● **What you need to do**
Give back, word for word, the lines in the listing below from the one holding "let img := slotImage s n" down to the one holding "if b.meas = []", both ends included.

++++ Records shown

-- ==== Sys2Proof/Machine/Boot.lean ====
section
/-! DEFINITION. Firmware images and the boot ROM (R518 to R525, R541): the checks of an image, the choice of a slot, the
measurements, key import and the jump to stage 1. -/

namespace Sys2Proof.Machine

/-- A component of an image (R519). -/
structure Comp where
  type : Nat
  flags : Nat
  off : Nat
  len : Nat
  digest : List Byte
  deriving DecidableEq, Repr

/-- The component table of an image. -/
def imageTable (img : List Byte) : List Byte := (img.drop 224).take (64 * leAt img 6 2)
/-- The components of an image. -/
def imageComps (img : List Byte) : List Comp :=
  (List.range (leAt img 6 2)).map (fun i =>
    let e := (img.drop (224 + 64 * i)).take 64
    ⟨leAt e 0 2, leAt e 2 2 + 2 ^ 16 * leAt e 12 4, leAt e 4 4, leAt e 8 4, (e.drop 16).take 48⟩)
/-- The bytes of a component. -/
def Comp.bytes (x : Comp) (img : List Byte) : List Byte := (img.drop x.off).take x.len
/-- The first component of a type. -/
def compOf (t : Nat) (img : List Byte) : Option Comp := (imageComps img).find? (fun x => x.type == t)
/-- The bytes of the first component of a type; none of them when there is none. -/
def compBytes (t : Nat) (img : List Byte) : List Byte :=
  match compOf t img with
  | some x => x.bytes img
  | none => []
/-- svn of an image. -/
def imageSvn (img : List Byte) : Nat := leAt img 12 4

/-- Whether magic, format, length and table meet R519. -/
def imageForm (img : List Byte) : Bool :=
  let cs := imageComps img
  let n := leAt img 6 2
  let len := leAt img 8 4
  let howMany := fun (t : Nat) => (cs.filter (fun x => x.type == t)).length
  decide (leAt img 0 4 = 0x474D_4953) && decide (leAt img 4 2 = 1) && decide (1 ≤ n) && decide (n ≤ 16) &&
  decide (224 + 64 * n ≤ len) && decide (len ≤ 0x0100_0000) && decide (len ≤ img.length) && decide (imageSvn img ≤ 63) &&
  decide (leAt img 19 1 < 2) && decide (leAt img 28 4 = 0) &&
  cs.all (fun x => decide (x.flags = 0) && decide (x.off + x.len ≤ len) &&
    ((decide (1 ≤ x.type) && decide (x.type ≤ 6)) || (decide (0x80 ≤ x.type) && decide (x.type ≤ 0xFF)))) &&
  decide (howMany 1 = 1) && decide (howMany 2 ≤ 1) && decide (howMany 4 ≤ 1) && decide (howMany 5 ≤ 1) &&
  decide (howMany 6 ≤ 1) && decide ((compBytes 1 img).length ≤ 393216)
/-- Whether an image is valid (R520). -/
def imageValid (s : State) (img : List Byte) : Bool :=
  let key := (img.drop 32).take 96
  imageForm img && keyAdmitted s key && Config.verify key (img.take 128 ++ imageTable img) ((img.drop 128).take 96) &&
  (imageComps img).all (fun x => decide (Config.sha384 (x.bytes img) = x.digest)) &&
  bitSet (leAt img 16 2) s.part.code && decide (leAt img 18 1 ≤ s.rev.code) &&
  decide (s.cf 0 0xE018 5 0 ≤ imageSvn img)

/-- A slot's image; none of it when the slot is empty. -/
def slotImage (s : State) (n : Nat) : List Byte := Tbl.at s.sec.slots n
/-- The slot to boot: the trial slot, the active slot, the others ascending; the first with a valid image (R522). -/
def chooseSlot (s : State) : Option Nat :=
  (s.sec.trial.toList ++ [s.sec.active] ++ [0, 1, 2]).find? (fun n => imageValid s (slotImage s n))

/-- The KEK of one escrow blob whose recipient is the DeviceID key; none when the blob does not open (R540, R541). -/
def openEscrow (b : List Byte) : Option Kek :=
  let kid := (b.drop 4).take 16
  let key := Config.hkdf (Config.ecdh deviceKey ((b.drop 68).take 96)) kid (ascii "ZOA escrow")
  if leAt b 0 4 = 0x5743_5345 ∧ (b.drop 20).take 48 = Config.sha384 devicePub then
    (Config.gcmOpen key ((b.drop 164).take 12) (b.take 68) ((b.drop 176).take 48)).map (fun k => ⟨kid, k⟩)
  else none
/-- Key import (R541): each blob's KEK joins the key store; one already held, or without a slot, is skipped and
logged. -/
def importKeys (bs : List Byte) (s : State) : State :=
  let s := (List.range (bs.length / 256)).foldl (fun (s : State) i =>
    match openEscrow ((bs.drop (256 * i)).take 256) with
    | none => s
    | some k =>
      if s.keys.keks.any (fun x => x.kid == k.kid) then logFault 0x0042 0 0xFF 0xFF 0xFF 1 s
      else if 4 ≤ s.keys.keks.length then logFault 0x0042 0 0xFF 0xFF 0xFF 2 s
      else { s with keys := { s.keys with keks := s.keys.keks ++ [k] } }) s
  showKeys (s.setSec { s.sec with keyImport := true })

/-- The measurements made before the slot is chosen (R523, R530). -/
def romEntries (s : State) : State :=
  let fuse := fuseDigest s
  let s := addBoot 0x0001 3 0 (Config.sha384 ((List.range 0x4_0000).map Config.romByte)) s
  let s := addBoot 0x0002 3 0 fuse (s.setSec { s.sec with fuse := fuse })
  addBoot 0x0003 3 0 (Config.sha384 (s.bytes aonBase 0x6500)) s

/-- After a restart from STRUCK the mode in force is the retained one, but no higher in budget than DIPPED (R511). -/
def struckLimit (s : State) : State :=
  if s.cf 0 0xC000 10 10 = 1 then
    s.setCf 0 0xC000 6 4 (max 2 s.modeSet)
  else s
/-- F-die k leaves reset: its calibration block takes section 0 (R186, R590, R594). -/
def restoreFdie (k : Nat) (s : State) : State :=
  match (sourceOf 0 (s.cf 0 0xD0A0 2 2 == 0 || !s.sec.needDefaults) [] s).2 with
  | some bs => restoreCal k bs s
  | none => s

/-- The ROM boots slot n (R523): entries 0x0004 to 0x0007, stage 1 in core 0's local memory, escrow key and key import,
the retained sections that wait for image defaults, and the jump. -/
def bootSlot (n : Nat) (s : State) : State :=
  let img := slotImage s n
  let s := s.setSec { s.sec with
    running := img, runSlot := n, tried := s.sec.trial.isSome, noSlot := false, escrow := compBytes 5 img
    issued := s.rtcMs.getD 0
    boot := s.sec.boot.map (fun b => { b with slot := n, svn := imageSvn img }) }
  let s := s.setCf 0 0xE000 23 22 n
  let s := addBoot 0x0004 3 0 (Config.sha384 (img.take 128 ++ imageTable img)) s
  let s := addBoot 0x0005 3 0 (Config.sha384 (compBytes 1 img)) s
  let s := memWrite (localBase 0) (compBytes 1 img) s
  let s := if (compOf 5 img).isSome then addBoot 0x0006 3 0 (Config.sha384 (compBytes 5 img)) s else s
  let s := if (compOf 6 img).isSome then
      importKeys (compBytes 6 img) (addBoot 0x0007 3 0 (Config.sha384 (compBytes 6 img)) s)
    else s
  let s := if s.sec.needDefaults then
      let r := restoreBlock (s.cf 0 0xD0A0 2 2 == 0) (compBytes 4 img) s
      let t := reportSources r.1 r.2
      let t := struckLimit (t.setSec { t.sec with needDefaults := false })
      upTo t.nslices (fun k t => if t.cf 0 0x0200 (16 + k) (16 + k) = 1 then restoreFdie k t else t) t
    else s
  s.modCore 0 (fun k => { k with pc := 0x0010_0000 })

/-- No slot holds a valid image (R522): a record of kind 3 into the ring, the link down. -/
def bootFails (s : State) : State :=
  let r := (s.sec.boot.getD { kind := 3 })
  let s := closeRecord { r with kind := 3 } false (s.setSec { s.sec with boot := none, noSlot := true, triedAt := s.time })
  { s with host := { s.host with linkUp := false } }

/-- The boot ROM, once in each boot (R523). -/
def bootRom (s : State) : State :=
  match s.sec.boot with
  | some b =>
    if b.meas = [] ∧ !s.sealed ∧ (s.core 0).run = .running then
      let s := romEntries s
      match chooseSlot s with
      | some n => bootSlot n s
      | none => bootFails { s with sec := { s.sec with tried := s.sec.trial.isSome } }
    else s
  | none => s
def execBootRomStart (s : State) : Res := .next (whileUp s (fun s => if s.stopped then s else bootRom s))
/-- With no valid slot the ROM tries again 10 s after it last did: a boot record opens once a slot is valid (R522). -/
def execBootRetry (s : State) : Res :=
  .next (whileUp s (fun s =>
    if s.sec.noSlot ∧ s.sec.triedAt + 10000000000 ≤ s.time then
      match chooseSlot s with
      | none => s.setSec { s.sec with triedAt := s.time }
      | some n =>
        let s := s.setSec { s.sec with boot := some { kind := 1, reset := s.cf 0 0x0200 15 0 } }
        let s := bootSlot n (romEntries s)
        { s with host := { s.host with linkUp := !s.host.perst } }
    else s))

end Sys2Proof.Machine
end

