/-! Commands (R284, R285). -/

/-- The command block of an axis: seq, op, signed target (R284). -/
def axisSeq (s : State) (k a : Nat) : Nat := param5 s k (0x700 + 16 * a) 4
def axisOp (s : State) (k a : Nat) : Nat := param5 s k (0x704 + 16 * a) 1
def axisTarget (s : State) (k a : Nat) : Int := fromField 32 (param5 s k (0x708 + 16 * a) 4)
/-- Whether a posted command of an axis waits to be served. -/
def axisNew (s : State) (k a op : Nat) : Bool :=
  program5 s k && decide (a < 4) && decide (axisOp s k a = op) &&
  (!(s.axis k a).valid || decide (axisSeq s k a ≠ (s.axis k a).seq))
/-- A position clipped to 0 to limit (R281, R285). -/
def clipAxis (s : State) (k a : Nat) (p : Int) : Int := max 0 (min p (axisLimit s k a))
/-- Whether a command on a sled is refused because the head is being positioned or a move form runs; any command while the
axis homes or, but for a corrector's move, moves is refused likewise (R285). -/
def axisBusy (s : State) (k a op : Nat) : Bool :=
  let x := s.axis k a
  (decide (a < 2) && decide (srvRdy s k a 7 7 = 1)) ||
  (if 2 ≤ a ∧ op = 1 then decide (x.state = 3) else decide (x.runs ≠ 0))
/-- A command refused: result 3 with a reason (R284). -/
def axisRefuse (k a reason : Nat) (s : State) : State :=
  s.setAxis k a { s.axis k a with seq := axisSeq s k a, result := 3, reason := reason }
/-- After a move ends its axis holds its amplitude for 100 ms, and lowers it over 10 ms (R287). -/
def restFall (s : State) (amp : Nat) : Option (Nat × Nat × Nat) := some (s.time + 100000000, 10000000, amp)
/-- After a stall the amplitude stands at imax for 20 ms (R289). -/
def stallFall (s : State) (imax : Nat) : Option (Nat × Nat × Nat) := some (s.time + 20000000, 0, imax)
/-- The amplitude a move starts with: at least irun (R287). -/
def startAmp (s : State) (k a : Nat) : Nat := max (s.axis k a).amp (axisIrun s k a)
/-- An axis with a new profile to a position, at most at speed v: from rest, or re-planned from where its present one has it, first to
rest and then on (R282, R285). -/
def Axis.plan (x : Axis) (s : State) (k a v : Nat) (to_ : Int) : Axis :=
  let m := x.motion
  let stop := if m.2.1 = 0 ∧ m.2.2 = 0 then [] else stopSegs m.2.1 m.2.2 (axisA s k a) (axisJ s k a)
  let from_ := (moveThrough m stop ((stop.map Seg.ns).sum)).1
  { x with
    p0 := m.1, v0 := m.2.1, a0 := m.2.2, clock := 0, seen := []
    segs := stop ++ moveSegs ((to_ : Rat) - from_) v (axisA s k a) (axisJ s k a) }
/-- An axis that homes: inward at vhome, with the amplitude at ihome (R290). -/
def Axis.goHome (x : Axis) (s : State) (k a : Nat) : Axis :=
  let x : Axis := { x with v0 := 0, a0 := 0, segs := [] }
  { x.plan s k a (axisVhome s k a) (x.pos - (axisLimit s k a + 512 : Nat)) with
    state := 3, stage := 1, amp := axisIhome s k a, fall := none, follows := false }

/-- STEPPER_MOVE: op 1; a target beyond the range is clipped, and the move runs; on a corrector that moves, its recovery move too, the
profile is re-planned (R285). -/
def execStepperMove (k a : Nat) (s : State) : Res :=
  .next (if !axisNew s k a 1 then s
    else
      let x := s.axis k a
      if axisBusy s k a 1 then axisRefuse k a 3 s
      else if x.state = 0 ∨ x.state = 5 then axisRefuse k a 5 s
      else
        let t := clipAxis s k a (axisTarget s k a)
        s.setAxis k a { x.plan s k a (axisV s k a) t with
          seq := axisSeq s k a, state := 2, result := 1, reason := if t = axisTarget s k a then 0 else 2
          target := t, runs := if x.runs = 4 then 4 else 1, amp := startAmp s k a, fall := none, follows := false })
/-- STEPPER_HOME: op 2 (R290). -/
def execStepperHome (k a : Nat) (s : State) : Res :=
  .next (if !axisNew s k a 2 then s
    else if axisBusy s k a 2 then axisRefuse k a 3 s
    else s.setAxis k a { (s.axis k a).goHome s k a with seq := axisSeq s k a, result := 1, reason := 0, runs := 3 })
/-- STEPPER_SET_POSITION: op 3 (R284, R289). -/
def execStepperSetPosition (k a : Nat) (s : State) : Res :=
  .next (if !axisNew s k a 3 then s
    else if axisBusy s k a 3 then axisRefuse k a 3 s
    else s.setAxis k a { s.axis k a with
      seq := axisSeq s k a, state := 1, result := 2, reason := 0, pos := axisTarget s k a, target := axisTarget s k a
      segs := [], uncertain := false })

++++++++

● **Response to the task**
  let img := slotImage s n
  let s := s.setSec { s.sec with
    running := img, runSlot := n, tried := s.sec.trial.isSome, noSlot := false, escrow := compBytes 5 img
    issued := s.rtcMs.getD 0
    boot := s.sec.boot.map (fun b => { b with slot := n, svn := imageSvn img }) }
  let s := s.setCf 0 0xE000 23 22 n
  let s := addBoot 0x0004 3 0 (Config.sha384 (img.take 128 ++ imageTable img)) s
  let s := addBoot 0x0005 3 0 (Config.sha384 (compBytes 1 img)) s
  let s := memWrite (localBase 0) (compBytes 1 img) s
  let s := if (compOf 5 img).isSome then addBoot 0x0006 3 0 (Config.sha384 (compBytes 5 img)) s else s
  let s := if (compOf 6 img).isSome then
      importKeys (compBytes 6 img) (addBoot 0x0007 3 0 (Config.sha384 (compBytes 6 img)) s)
    else s
  let s := if s.sec.needDefaults then
      let r := restoreBlock (s.cf 0 0xD0A0 2 2 == 0) (compBytes 4 img) s
      let t := reportSources r.1 r.2
      let t := struckLimit (t.setSec { t.sec with needDefaults := false })
      upTo t.nslices (fun k t => if t.cf 0 0x0200 (16 + k) (16 + k) = 1 then restoreFdie k t else t) t
    else s
  s.modCore 0 (fun k => { k with pc := 0x0010_0000 })

/-- No slot holds a valid image (R522): a record of kind 3 into the ring, the link down. -/
def bootFails (s : State) : State :=
  let r := (s.sec.boot.getD { kind := 3 })
  let s := closeRecord { r with kind := 3 } false (s.setSec { s.sec with boot := none, noSlot := true, triedAt := s.time })
  { s with host := { s.host with linkUp := false } }

/-- The boot ROM, once in each boot (R523). -/
def bootRom (s : State) : State :=
  match s.sec.boot with
  | some b =>
    if b.meas = [] ∧ !s.sealed ∧ (s.core 0).run = .running then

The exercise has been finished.